__Provided data__.
@[simp] theorem State.setProbe_partTime (n : Fin 48) (p : Option ProbeLive) : (s.setProbe n p).partTime = s.partTime := rfl
@[simp] theorem State.setProbe_micros (n : Fin 48) (p : Option ProbeLive) : (s.setProbe n p).micros = s.micros := rfl
@[simp] theorem State.setProbe_clock (n : Fin 48) (p : Option ProbeLive) : (s.setProbe n p).clock = s.clock := rfl
@[simp] theorem State.setProbe_seq (n : Fin 48) (p : Option ProbeLive) : (s.setProbe n p).seq = s.seq := rfl
@[simp] theorem State.setProbe_lpwr (n : Fin 48) (p : Option ProbeLive) : (s.setProbe n p).lpwr = s.lpwr := rfl
@[simp] theorem State.setProbe_mon (n : Fin 48) (p : Option ProbeLive) : (s.setProbe n p).mon = s.mon := rfl
@[simp] theorem State.setProbe_lcq (n : Fin 48) (p : Option ProbeLive) : (s.setProbe n p).lcq = s.lcq := rfl
@[simp] theorem State.setProbe_nodes (n : Fin 48) (p : Option ProbeLive) : (s.setProbe n p).nodes = s.nodes := rfl
@[simp] theorem State.setProbe_nodeLive (n : Fin 48) (p : Option ProbeLive) : (s.setProbe n p).nodeLive = s.nodeLive := rfl
@[simp] theorem State.setProbe_rollPtr (n : Fin 48) (p : Option ProbeLive) : (s.setProbe n p).rollPtr = s.rollPtr := rfl
@[simp] theorem State.setProbe_polls (n : Fin 48) (p : Option ProbeLive) : (s.setProbe n p).polls = s.polls := rfl
@[simp] theorem State.setProbe_probes (n : Fin 48) (p : Option ProbeLive) : (s.setProbe n p).probes = s.probes.set n p := rfl
@[simp] theorem State.setProbe_weather (n : Fin 48) (p : Option ProbeLive) : (s.setProbe n p).weather = s.weather := rfl
@[simp] theorem State.setProbe_weatherRec (n : Fin 48) (p : Option ProbeLive) : (s.setProbe n p).weatherRec = s.weatherRec := rfl
@[simp] theorem State.setProbe_drying (n : Fin 48) (p : Option ProbeLive) : (s.setProbe n p).drying = s.drying := rfl
@[simp] theorem State.setProbe_beds (n : Fin 48) (p : Option ProbeLive) : (s.setProbe n p).beds = s.beds := rfl
@[simp] theorem State.setProbe_bedLive (n : Fin 48) (p : Option ProbeLive) : (s.setProbe n p).bedLive = s.bedLive := rfl
@[simp] theorem State.setProbe_runs (n : Fin 48) (p : Option ProbeLive) : (s.setProbe n p).runs = s.runs := rfl
@[simp] theorem State.setProbe_valves (n : Fin 48) (p : Option ProbeLive) : (s.setProbe n p).valves = s.valves := rfl
@[simp] theorem State.setProbe_valveLive (n : Fin 48) (p : Option ProbeLive) : (s.setProbe n p).valveLive = s.valveLive := rfl
@[simp] theorem State.setProbe_beacon (n : Fin 48) (p : Option ProbeLive) : (s.setProbe n p).beacon = s.beacon := rfl
@[simp] theorem State.setProbe_mv (n : Fin 48) (p : Option ProbeLive) : (s.setProbe n p).mv = s.mv := rfl
@[simp] theorem State.setProbe_locks (n : Fin 48) (p : Option ProbeLive) : (s.setProbe n p).locks = s.locks := rfl
@[simp] theorem State.setProbe_lockRecs (n : Fin 48) (p : Option ProbeLive) : (s.setProbe n p).lockRecs = s.lockRecs := rfl
@[simp] theorem State.setProbe_supplyRec (n : Fin 48) (p : Option ProbeLive) : (s.setProbe n p).supplyRec = s.supplyRec := rfl
@[simp] theorem State.setProbe_monitor (n : Fin 48) (p : Option ProbeLive) : (s.setProbe n p).monitor = s.monitor := rfl
@[simp] theorem State.setProbe_lineRec (n : Fin 48) (p : Option ProbeLive) : (s.setProbe n p).lineRec = s.lineRec := rfl
@[simp] theorem State.setProbe_hub (n : Fin 48) (p : Option ProbeLive) : (s.setProbe n p).hub = s.hub := rfl
@[simp] theorem State.setProbe_notice (n : Fin 48) (p : Option ProbeLive) : (s.setProbe n p).notice = s.notice := rfl
@[simp] theorem State.setProbe_work (n : Fin 48) (p : Option ProbeLive) : (s.setProbe n p).work = s.work := rfl
@[simp] theorem State.setProbe_choice (n : Fin 48) (p : Option ProbeLive) : (s.setProbe n p).choice = s.choice := rfl
@[simp] theorem State.setProbe_pending (n : Fin 48) (p : Option ProbeLive) : (s.setProbe n p).pending = s.pending := rfl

__Prompt__.
Produce an exact copy of each line from the one holding "s.work := rfl" through the last line of the records, both included, and nothing more.

__Answer to this exercise__.
@[simp] theorem State.setProbe_work (n : Fin 48) (p : Option ProbeLive) : (s.setProbe n p).work = s.work := rfl
@[simp] theorem State.setProbe_choice (n : Fin 48) (p : Option ProbeLive) : (s.setProbe n p).choice = s.choice := rfl
@[simp] theorem State.setProbe_pending (n : Fin 48) (p : Option ProbeLive) : (s.setProbe n p).pending = s.pending := rfl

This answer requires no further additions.